Exercise brief
Take from the material every line containing the string "mirEngine" and copy it.

Data for review
-- ==== Sys2Proof/Machine/Peek.lean ====
section
/-! DEFINITION. What a register shows, without the effects a read may have (R50, R629). A field that follows the block's state is
computed here; every other stands in the register file. -/

namespace Sys2Proof.Machine

/-- A word from fields and values. -/
def fields (base : Word) (l : List (Fld × Nat)) : Word := l.foldl (fun w p => p.1.set w p.2) base

/-- Codes of MODp_STAT.STATE, LEt_STAT.STATE, TB_STAT.STATE and PWR_STAT. -/
def PortSt.code : PortSt → Nat
  | .off => 0 | .settling => 1 | .run => 2 | .stuck => 3 | .cal => 4
def TaskSt.code : TaskSt → Nat
  | .empty => 0 | .loaded => 1 | .run => 2 | .stopped => 3 | .fenced => 4
def TbSt.code : TbSt → Nat
  | .free => 0 | .acquire => 1 | .locked => 2 | .hold => 3
def FeedSt.code : FeedSt → Nat
  | .absent => 0 | .present => 1 | .proving => 2 | .proven => 3 | .failed => 4

/-- Low and high halves of a time. -/
def loW (t : Time) : Word := t.setWidth 32
def hiW (t : Time) : Word := (t >>> 32).setWidth 32

/-- A word of an open coalescing entry (COAL_e_w). -/
def Coal.word (c : Coal) (w : Nat) : Word :=
  match w with
  | 0 => wd (c.code % 65536 * 65536 + c.subject % 65536)
  | 1 => hiW c.firstLtc
  | 2 => loW c.firstLtc
  | 3 => hiW c.lastLtc
  | 4 => loW c.lastLtc
  | 5 => wd (min c.count (2 ^ 32 - 1))
  | 6 => wd (2 ^ 31 + min c.bitmap.length 511 * 65536 + c.reporter % 65536)
  | 7 => wd (min c.nOther (2 ^ 32 - 1))
  | _ => wd (bitsOf 32 (fun b => c.bitmap.contains (32 * (w - 8) + b)))

/-- A word of a used subscription-table entry (SUB_e_w). -/
def SubEnt.word (s : SubEnt) (w : Nat) : Word :=
  match w with
  | 0 => wd (2 ^ 31 + bit s.goose * 2 ^ 30 + s.idx % 256 * 65536 + s.mac / 2 ^ 32 % 65536)
  | 1 => wd (s.mac % 2 ^ 32)
  | _ => wd (s.appid % 65536)

/-- MIRe_CFG of an engine entry: which entries are in use, their class and length are the engine's, within the field's bounds (R599, R622; log
entry 60). -/
def engineEntry (w : Word) : Word :=
  if w.getLsbD 31 then fields 0 [(F.mirCfg_EN, 1), (F.mirCfg_CLASS, w.toNat / 65536 % 3), (F.mirCfg_LEN, 4 + w.toNat % 4093)] else 0

namespace Mach

/-- Registers of acquisition (R150). -/
def peekAcq (m : Mach) (r : Reg) : Word :=
  let w := m.rd r
  match r with
  | .modStat p =>
    let x := SMap.get? m.acq.ports p
    let st : PortSt := (x.map (·.st)).getD .off
    let on := m.flag (.modCfg p) F.modCfg_EN && decide (4 ≤ m.start.phase)
    let code := if m.fenced (52 + p) then 5 else if on then st.code else 0
    fields w [(F.modStat_BANK, m.fld (.swgCtrl (m.fld (.modCfg p) F.modCfg_SWG)) F.swgCtrl_ACTIVE),
      (F.modStat_SETTLE_LEFT, if code = 1 then min 18 ((x.map (·.left)).getD 0) else 0), (F.modStat_STATE, code)]
  | .svsStat s =>
    match SMap.get? m.acq.subs s with
    | some x => fields w [(F.svsStat_TIMEQ, bit x.timeq), (F.svsStat_STATE, x.st)]
    | none => w
  | .coefData => wd (toBits 24 m.coefNow)
  | _ => w

/-- Registers of bays (R232, R269, R370). A bay's energy and, while OFF, its cable state are those it keeps. -/
def peekBay (m : Mach) (r : Reg) : Word :=
  let w := m.rd r
  match r with
  | .bayStat n =>
    let x := m.bay n
    fields 0 [(F.bayStat_UNPROT, bit x.unprot), (F.bayStat_LATE, bit x.pubLate), (F.bayStat_CAROUSEL, bit (m.onCarousel n)),
      (F.bayStat_SPARE, bit (m.onSpare n)), (F.bayStat_THERM_EST, bit x.pub.thermEst), (F.bayStat_CLP_ACT, bit x.pub.clp),
      (F.bayStat_LATE_SEC, min x.lateSec 255), (F.bayStat_GROUP, m.groupOf n), (F.bayStat_FTR_SRC, x.pub.ftrSrc),
      (F.bayStat_MODE, x.mode), (F.bayStat_ENGINE n, if x.unprot then 63 else m.engOf n)]
  | .bayStartLo n => wd (m.bay n).pub.start
  | .bayStartHi n => wd ((m.bay n).pub.start / 2 ^ 32)
  | .bayOperLo n => wd (m.bay n).pub.oper
  | .bayOperHi n => wd ((m.bay n).pub.oper / 2 ^ 32)
  | .bayBlkf n => wd (m.bay n).bf
  | .bayCb n => fields 0 [(F.bayCb_EFF_CLOSED, bit (m.bay n).pub.eff), (F.bayCb_POS, (m.bay n).pub.pos)]
  | .bayValid n => wd (m.bay n).pub.valid
  | .bayMeas n x =>
    let b := m.bay n
    if b.mode = 0 then (if x = 30 then f32 b.d.theta else f32NaN) else b.pub.meas.getD x f32NaN
  | .bayEnergy n x =>
    let b := m.bay n
    let e := if b.mode = 0 then b.d.energy else b.pub.energy
    if x % 2 = 0 then wd (e.getD (x / 2) 0 / 2 ^ 32) else w
  | .bayMotStat n => (m.bay n).pub.motStat
  | .bayClsIlk n => F.bayClsIlk_ILK_OK.set w (bit (m.closeIlk n))
  | .stuStat => F.stuStat_A_OPEN.set w m.stu.opens.length
  | _ => w

/-- Registers of the zone (R318). -/
def peekZone (m : Mach) (r : Reg) : Word :=
  let p := m.zone.pub
  match r with
  | .znStart => wd m.zoneStart
  | .znOper => wd m.zoneOper
  | .znStat =>
    let f := bit m.zeOut
    fields 0 [(F.znStat_TQ_BLK, p.tqBlk), (F.znStat_INV_BLK, p.invBlk), (F.znStat_LATE_SEC, min m.zone.lateSec 255),
      (F.znStat_MERGED, bit p.merged), (F.znStat_TOPO_FROZEN, f), (F.znStat_ARC_FB, f), (F.znStat_LATE, bit m.zone.pubLate),
      (F.znStat_ZE_FENCED, bit (m.fenced 34))]
  | .znBaysec b => fields 0 [(F.znBaysec_TIED, bit (p.tied.testBit b)), (F.znBaysec_DS2_BAD, p.dsBad.getD b 0 / 2 % 2),
      (F.znBaysec_DS1_BAD, p.dsBad.getD b 0 % 2), (F.znBaysec_SEC, p.secs.getD b 0)]
  | .znZbays z => wd (p.zbays.getD z 0)
  | .znDif z x => p.dif.getD (6 * z + x) 0
  | .znFbus s => p.fbus.getD s 0
  | .znArcOc => wd m.zone.pubOc
  | .znArcLight => wd m.zone.pubLight
  | _ => m.rd r

/-- Registers of field I/O (R409). -/
def peekFio (m : Mach) (r : Reg) : Word :=
  let w := m.rd r
  match r with
  | .diStat x =>
    let d := m.di x
    if !m.fr.started then w
    else fields 0 [(F.diStat_TENSION, d.tension), (F.diStat_LIGHT, bit (m.diLight x)), (F.diStat_PULSED, bit d.pulsed),
      (F.diStat_BREAK, bit d.brk), (F.diStat_FLD_LOW, bit d.fldLow), (F.diStat_VALID, bit (m.diValid x)), (F.diStat_DEB, bit d.deb),
      (F.diStat_STATE, bit (d.filt && !m.diFenced x))]
  | .doCfg y => if 12 ≤ y then F.doCfg_CLAIM.set w 1 else w
  | .diCur x => wd (min (m.di x).cur 65535)
  | .doCur y => if m.conducts y then wd (min (m.doSt y).cur 65535) else 0
  | .doStat y =>
    let d := m.doSt y
    fields w [(F.doStat_PAR_SIB, d.sib), (F.doStat_FAULT, d.fault), (F.doStat_RETRIES, d.retries),
      (F.doStat_CLOSE_EFF, bit (m.closeClass y)), (F.doStat_FENCED, bit (m.fenced (doDomain y))), (F.doStat_PARKED, bit d.parked),
      (F.doStat_WAIT_CMD, bit d.wait), (F.doStat_GATE_OK, bit (m.gatePass y && m.fr.started)), (F.doStat_RB, bit d.rb),
      (F.doStat_CONDUCT, bit (m.conducts y)), (F.doStat_CMD, bit (m.cmdOn y))]
  | .doObs y =>
    let l := (m.doSt y).obs
    fields 0 [(F.doObs_CAND y, bitsOf 16 (candidate l y)), (F.doObs_N_OBS, l.length),
      (F.doObs_OBS_RB, bitsOf 8 (fun j => ((l[j]?).map (·.rb0)).getD false))]
  | .fioStat => fields w [(F.fioStat_BAND, m.fio.band), (F.fioStat_FLP_MV, m.fio.flpMv)]
  | .diState => wd m.fio.imgFilt
  | .diDeb => wd m.fio.imgDeb
  | .diValid => wd m.fio.imgValid
  | .diFldlow => wd m.fio.imgLow
  | .diBreak => wd m.fio.imgBrk
  | .doIo => wd (m.cmdMask * 65536 + bitsOf 16 (fun y => (m.doSt y).rb))
  | .doCond => wd (bitsOf 16 (fun y => (m.doSt y).wait) * 65536 + bitsOf 16 m.conducts)
  | _ => w

/-- Registers of logic, time base and lanes (R457, R501, R525). -/
def peekTime (m : Mach) (r : Reg) : Word :=
  let w := m.rd r
  match r with
  | .leStat t =>
    match m.tasks[t]? with
    | some x => fields 0 [(F.leStat_FORCES, x.forces.length), (F.leStat_START_KIND, x.startKind),
        (F.leStat_STATE, if m.fenced (35 + t) then 4 else x.st.code)]
    | none => w
  | .tbStat => fields w [(F.tbStat_SRC, (m.tb.src.map Src.code).getD 0), (F.tbStat_STATE, m.tb.st.code)]
  | .tbLtcLo => m.ltc.setWidth 32
  | .lnTsqEnt0 l => ((m.tsqHead l).map (fun e => wd (2 ^ 31 + e.1 % 65536))).getD 0
  | .tbIncFrac => wd m.tb.inc.toNat
  | .lnStat l => F.lnStat_STATE.set w (if m.fenced (39 + l) then 6 else ((m.lanes[l]?).map (fun x => x.st.code)).getD 0)
  | .svcStat => F.svcStat_STATE.set w (((m.lanes[4]?).map (fun x => x.st.code)).getD 0)
  | _ => w

/-- Registers of network and pair (R574, R622). -/
def peekNet (m : Mach) (r : Reg) : Word :=
  let w := m.rd r
  match r with
  | .sub e k => ((SMap.get? m.net.table e).map (fun x => x.word k)).getD 0
  | .staStat e => fields 0 [(F.staStat_MAC_HI, (m.sta e).mac / 2 ^ 32 % 65536), (F.staStat_SUSPECT, bit (m.staSuspect e)),
      (F.staStat_STATE, (m.sta e).st.code)]
  | .staMacLo e => wd (m.sta e).mac
  | .coal e k => ((SMap.get? m.net.coal e).map (fun x => x.word k)).getD 0
  | .gpubWinData => m.gwShow
  | .pairStat =>
    let p := m.pair
    fields 0 [(F.pairStat_POS, bit m.pins.psA), (F.pairStat_POS_CONFLICT, bit m.posConflict),
      (F.pairStat_M2_STALE, bit (if p.role = .active then !p.m2Defer.isEmpty || p.passDue else p.m2Stale)),
      (F.pairStat_DEGRADED, bit p.degraded), (F.pairStat_CONFIRM, bit m.confirm), (F.pairStat_PEER_CLAIM, bit p.peerOn),
      (F.pairStat_HB_OK, bit (p.hbMon.isSome && !p.hbLost)), (F.pairStat_EVER_SYNC, bit p.everSync), (F.pairStat_SYNC, bit p.sync),
      (F.pairStat_ROLE, p.role.code)]
  | .mirAddr e => if e < 512 ∧ m.feat 3 then Config.mirEngine e else w
  | .mirCfg e => if e < 512 ∧ m.feat 3 then engineEntry (Config.mirEngine (512 + e)) else w
  | .pairClaimOwn => m.ownClaim
  | .pairClaimPeer => m.pair.peer.getD 0
  | .pairMirF => m.pair.mirF.getD 0
  | .pwrStat => fields w [(F.pwrStat_ON_STORE, bit m.power.onStore), (F.pwrStat_FEED_B, m.power.feedB.st.code),
      (F.pwrStat_FEED_A, m.power.feedA.st.code)]
  | .pwrVfa => wd (min m.power.feedA.mv 65535)
  | .pwrVfb => wd (min m.power.feedB.mv 65535)
  | _ => w

/-- Registers of recorders, sessions, health and start-up (R660, R693, R733, 18). -/
def peekSys (m : Mach) (r : Reg) : Word :=
  let w := m.rd r
  let c := m.recs
  match r with
  | .evrStat => fields w [(F.evrStat_REPEAT_OPEN, c.rpt.length), (F.evrStat_POCKET_ONLY, bit (decide (c.active = 2))),
      (F.evrStat_A_FENCED, bit c.fencedA), (F.evrStat_SKEIN, bit (decide (c.active = 1)))]
  | .evrOldest => oldestOf (m.selLog (m.fld .evrSel F.evrSel_SRC)).1
  | .evrNewest => newestOf (m.selLog (m.fld .evrSel F.evrSel_SRC)).1
  | .drStat => fields w [(F.drStat_STORED, c.dr.stored.length), (F.drStat_FREE_BLK, m.drFree.length),
      (F.drStat_RECORDING, bit c.dr.run.isSome), (F.drStat_ARMED, bit c.dr.armed)]
  | .drIdx i k =>
    match c.dr.stored[i]? with
    | some x => x.idx true k
    | none => match c.dr.run with
      | some x => if i = c.dr.stored.length then x.body.idx false k else 0
      | none => 0
  | .glbStat => fields w [(F.glbStat_HEALTH, m.health), (F.glbStat_FAULT, bit (!m.pins.faultN)),
      (F.glbStat_START_KIND, m.start.kindEff)]
  | .cmdStat => fields 0 [(F.cmdStat_UDP, bitsOf 4 (fun s => ((m.cmd.slots.getD s none).map (·.udp)).getD false)),
      (F.cmdStat_OPEN, bitsOf 4 (fun s => (m.cmd.slots.getD s none).isSome))]
  | .sessInfo s =>
    match m.cmd.slots.getD s none with
    | some x => fields 0 [(F.sessInfo_SESSION, x.num), (F.sessInfo_OPEN, 1), (F.sessInfo_UDP, bit x.udp),
        (F.sessInfo_MAINT, bit x.maint)]
    | none => 0
  | .sessPeer s =>
    match m.cmd.slots.getD s none with
    | some x => if x.udp then x.ip else 0
    | none => 0
  | .sessSeq s =>
    match m.cmd.slots.getD s none with
    | some x => wd (x.lastSeq * 65536 + x.nseqAck)
    | none => 0
  | .hltStat => fields w [(F.hltStat_FAULT, bit (!m.pins.faultN)), (F.hltStat_FABRIC, bit m.fabric), (F.hltStat_CAR_RUN, bit m.carRun)]
  | .hltCarStat => fields w [(F.hltCarStat_PHASE, if m.carriesFenced 32 then 5 else if m.hlth.car.paused then 4 else m.hlth.car.phase),
      (F.hltCarStat_SLOT, m.hlth.car.slot)]
  | .hltFenced k => wd (bitsOf 32 (fun b => m.fenced (32 * k + b)))
  | .hltDom d =>
    if 132 ≤ d then fields 0 [(F.hltDom_STATE, 4)]
    else fields 0 [(F.hltDom_STATE, (m.dom d).st), (F.hltDom_ERR_WIN, min (m.domErrs d) 255),
      (F.hltDom_ERR_TOTAL, min (m.dom d).total 65535)]
  | .startStat => fields w [(F.startStat_CAUSE, m.start.cause), (F.startStat_KIND_EFF, m.start.kindEff), (F.startStat_PHASE, m.start.phase)]
  | .frmCount => wd m.fr.fcnt
  | _ => w

/-- The word a register shows, by its block. -/
def peek (m : Mach) (r : Reg) : Word :=
  let b := r.addr / 0x10000
  if b = 1 ∨ b = 6 ∨ b = 7 then m.peekTime r
  else if b = 2 then m.peekAcq r
  else if b = 3 then m.peekBay r
  else if b = 4 then (if r.addr < 0x41000 then m.peekZone r else m.peekBay r)
  else if b = 5 then m.peekFio r
  else if b = 8 ∨ b = 9 then m.peekNet r
  else m.peekSys r

/-- The word an address shows: reserved addresses show 0 (R11). -/
def peekAddr (m : Mach) (a : Nat) : Word :=
  match Reg.ofAddr a with
  | some r => m.peek r
  | none => 0

end Mach

end Sys2Proof.Machine
end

Problem solution
  | .mirAddr e => if e < 512 ∧ m.feat 3 then Config.mirEngine e else w
  | .mirCfg e => if e < 512 ∧ m.feat 3 then engineEntry (Config.mirEngine (512 + e)) else w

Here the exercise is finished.